» **Task objective**
An exact transcript is needed of the material below, beginning at the line that contains "FSel) (d : FmtD)" and continuing through its last line; nothing else should appear.
"""
-- ==== Sys2Proof/Syntax.lean ====
section
/-!
DEFINITION. The commands of the block: `Instr`, one constructor for each row of the spec's table of operations and events,
and the operand types they carry. A command says what arrives from outside the block (an access, a message's turn, a
pin, an end of a wait, a measurement) with the values that come with it.
-/
namespace Sys2Proof

/-- The two Sides of the device. -/
inductive SideId where
  | s0 | s1
  deriving DecidableEq, Repr

/-- The number of a Side. -/
def SideId.num : SideId → Nat
  | .s0 => 0
  | .s1 => 1

/-- The other Side. -/
def SideId.other : SideId → SideId
  | .s0 => .s1
  | .s1 => .s0

/-- Who writes a register: host software through BAR0, or the Side's firmware. -/
inductive Writer where
  | host | firmware
  deriving DecidableEq, Repr

/-- A Collector: the host region's or a Side's Dorden Collector. -/
inductive ColId where
  | host
  | dorden (sd : SideId)
  deriving DecidableEq, Repr

/-! ### Stitch instruction fields (chapter Stitch Instruction Set) -/

/-- SP of a memory operand (Table SI-2): X, Y, C, C broadcast. -/
inductive Space where
  | x | y | c | cb
  deriving DecidableEq, Repr

/-- MODE of a memory operand with the fields it uses (Tables SI-2, SI-3). -/
inductive MofMode where
  | ind (p : Fin 8)
  | postMod (p : Fin 8)
  | postInc (p : Fin 8)
  | postDec (p : Fin 8)
  | off (p : Fin 8) (u : Fin 64)
  | abs (a : Fin 8192)
  | regOff (p : Fin 8) (g : Fin 8) (u : Fin 64)
  | regInc (p : Fin 8) (g : Fin 8)
  deriving DecidableEq, Repr

/-- A memory operand field, MOF (R103). -/
structure Mof where
  sp : Space
  mode : MofMode
  deriving DecidableEq, Repr

/-- F of the multiply formats (Table SI-4). -/
inductive FSel where
  | add | sub | load | neg
  deriving DecidableEq, Repr

/-- FN of Format A (Table SI-8). -/
inductive AFn where
  | add | sub | neg | abs | ash | max | min | reserved
  deriving DecidableEq, Repr

/-- Fields of Format M besides OP and F (Table SI-5). -/
structure FmtM where
  le : Fin 16
  mofa : Mof
  mofb : Mof
  acc : Fin 4
  s : Fin 4
  deriving DecidableEq, Repr

/-- Fields of Format R besides OP and F (Table SI-6). -/
structure FmtR where
  le : Fin 16
  da : Fin 8
  csel : Bool
  db : Fin 8
  mof : Mof
  dm : Fin 8
  mdir : Fin 4
  acc : Fin 4
  s : Fin 4
  deriving DecidableEq, Repr

/-- Fields of Format D besides OP and F (Table SI-7). -/
structure FmtD where
  le : Fin 16
  dsrc : Bool
  n : Fin 4
  mofa : Mof
  mofb : Mof
  acc : Fin 4
  s : Fin 4
  deriving DecidableEq, Repr

/-- Fields of Format A besides OP and FN (Table SI-8). -/
structure FmtA where
  le : Fin 16
  ad : Fin 4
  aa : Fin 4
  ab : Fin 4
  k : Fin 16
  deriving DecidableEq, Repr

/-- Fields of the LDA family besides F (Tables SI-9, SI-10). -/
structure LdaF where
  le : Fin 16
  mof : Mof
  dr : Fin 8
  acc : Fin 4
  src : Bool
  dbl : Bool
  deriving DecidableEq, Repr

/-- Fields of LDW. -/
structure LdwF where
  le : Fin 16
  mof : Mof
  dr : Fin 8
  acc : Fin 4
  k : Fin 16
  dest : Bool
  deriving DecidableEq, Repr

/-- Fields of LD and ST. -/
structure LdF where
  le : Fin 16
  mof : Mof
  dr : Fin 8
  deriving DecidableEq, Repr

/-- Fields of STA. -/
structure StaF where
  le : Fin 16
  mof : Mof
  acc : Fin 4
  k : Fin 16
  deriving DecidableEq, Repr

/-- Fields of MVA. -/
structure MvaF where
  le : Fin 16
  dr : Fin 8
  acc : Fin 4
  k : Fin 16
  deriving DecidableEq, Repr

/-- Fields of DSTA; Table SI-10 names DR[32:31], which its effect does not use. -/
structure DstaF where
  le : Fin 16
  mof : Mof
  n : Fin 4
  acc : Fin 4
  k : Fin 16
  deriving DecidableEq, Repr

/-- Fields of DMVA. -/
structure DmvaF where
  le : Fin 16
  n : Fin 4
  acc : Fin 4
  k : Fin 16
  deriving DecidableEq, Repr

/-- Fields of MOV. -/
structure MovF where
  le : Fin 16
  dr : Fin 8
  dr2 : Fin 8
  deriving DecidableEq, Repr

/-- Fields of CMOV. -/
structure CmovF where
  le : Fin 16
  dr : Fin 8
  dr2 : Fin 8
  cond : Fin 8
  deriving DecidableEq, Repr

/-- Fields of PSET (Table SI-11). -/
structure PsetF where
  cls : Fin 8
  idx : Fin 8
  imm : Fin 65536
  deriving DecidableEq, Repr

/-- Fields of PADD. -/
structure PaddF where
  idx : Fin 8
  imm : Fin 65536
  deriving DecidableEq, Repr

/-- Fields of PMOV. -/
structure PmovF where
  cls : Fin 8
  idx : Fin 8
  scls : Fin 8
  sidx : Fin 8
  deriving DecidableEq, Repr

/-- Fields of LOOP. -/
structure LoopF where
  csrc : Bool
  idx : Fin 8
  stop : Fin 16384
  count : Fin 65536
  deriving DecidableEq, Repr

/-- Fields of JMP. -/
structure JmpF where
  le : Fin 16
  cond : Fin 8
  target : Fin 16384
  deriving DecidableEq, Repr

/-- Fields of FLD and FST. -/
structure FarF where
  le : Fin 16
  dr : Fin 8
  j : Fin 4
  post : Bool
  deriving DecidableEq, Repr

/-- One Stitch instruction, decoded. -/
inductive StOp where
  | tap (f : FSel) (m : FmtM)
  | macm (f : FSel) (m : FmtM)
  | macr (f : FSel) (r : FmtR)
  | dmac (f : FSel) (d : FmtD)
  | arith (fn : AFn) (a : FmtA)
  | lda (f : FSel) (l : LdaF)
  | ldw (l : LdwF)
  | ld (l : LdF)
  | st (l : LdF)
  | sta (l : StaF)
  | mva (l : MvaF)
  | dsta (l : DstaF)
  | dmva (l : DmvaF)
  | mov (l : MovF)
  | cmov (l : CmovF)
  | pset (p : PsetF)
  | padd (p : PaddF)
  | pmov (p : PmovF)
  | loop (p : LoopF)
  | jmp (p : JmpF)
  | eor
  | nop
  | clrf (mask : Fin 8)
  | fld (p : FarF)
  | fst (p : FarF)
  | reserved (op : Fin 64)
  deriving DecidableEq, Repr

/-! ### Clocks, supplies and resets -/

/-- Why the clock start-up begins again (R252). -/
inductive StartCause where
  | noEdge | calibration | unlocked
  deriving DecidableEq, Repr
/-! ### Ethernet and Shemas arrivals -/

/-- A PTP message as it is received. Times and corrections are in units of 2^−16 ns; `source` names the sender, `rank` holds the
values that the best master clock algorithm compares, most significant first, `utc` is currentUtcOffset in seconds where the Announce says
that it is valid, and `interval` is logSyncInterval. -/
inductive PtpMsg where
  | announce (source : Nat) (rank : List Nat) (clockClass : Nat) (utc : Option Int)
  | sync (source seq : Nat) (interval : Int) (twoStep : Bool) (origin corr : Int)
  | followUp (source seq : Nat) (origin corr : Int)
  | delayResp (seq : Nat) (receipt corr : Int)
  | pdelayReq (source seq : Nat)
  | pdelayResp (seq : Nat) (receipt corr : Int)
  | pdelayRespFollowUp (seq : Nat) (origin corr : Int)
  deriving DecidableEq, Repr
"""
» **Written response**
  | dmac (f : FSel) (d : FmtD)
  | arith (fn : AFn) (a : FmtA)
  | lda (f : FSel) (l : LdaF)
  | ldw (l : LdwF)
  | ld (l : LdF)
  | st (l : LdF)
  | sta (l : StaF)
  | mva (l : MvaF)
  | dsta (l : DstaF)
  | dmva (l : DmvaF)
  | mov (l : MovF)
  | cmov (l : CmovF)
  | pset (p : PsetF)
  | padd (p : PaddF)
  | pmov (p : PmovF)
  | loop (p : LoopF)
  | jmp (p : JmpF)
  | eor
  | nop
  | clrf (mask : Fin 8)
  | fld (p : FarF)
  | fst (p : FarF)
  | reserved (op : Fin 64)
  deriving DecidableEq, Repr

/-! ### Clocks, supplies and resets -/

/-- Why the clock start-up begins again (R252). -/
inductive StartCause where
  | noEdge | calibration | unlocked
  deriving DecidableEq, Repr
/-! ### Ethernet and Shemas arrivals -/

/-- A PTP message as it is received. Times and corrections are in units of 2^−16 ns; `source` names the sender, `rank` holds the
values that the best master clock algorithm compares, most significant first, `utc` is currentUtcOffset in seconds where the Announce says
that it is valid, and `interval` is logSyncInterval. -/
inductive PtpMsg where
  | announce (source : Nat) (rank : List Nat) (clockClass : Nat) (utc : Option Int)
  | sync (source seq : Nat) (interval : Int) (twoStep : Bool) (origin corr : Int)
  | followUp (source seq : Nat) (origin corr : Int)
  | delayResp (seq : Nat) (receipt corr : Int)
  | pdelayReq (source seq : Nat)
  | pdelayResp (seq : Nat) (receipt corr : Int)
  | pdelayRespFollowUp (seq : Nat) (origin corr : Int)
  deriving DecidableEq, Repr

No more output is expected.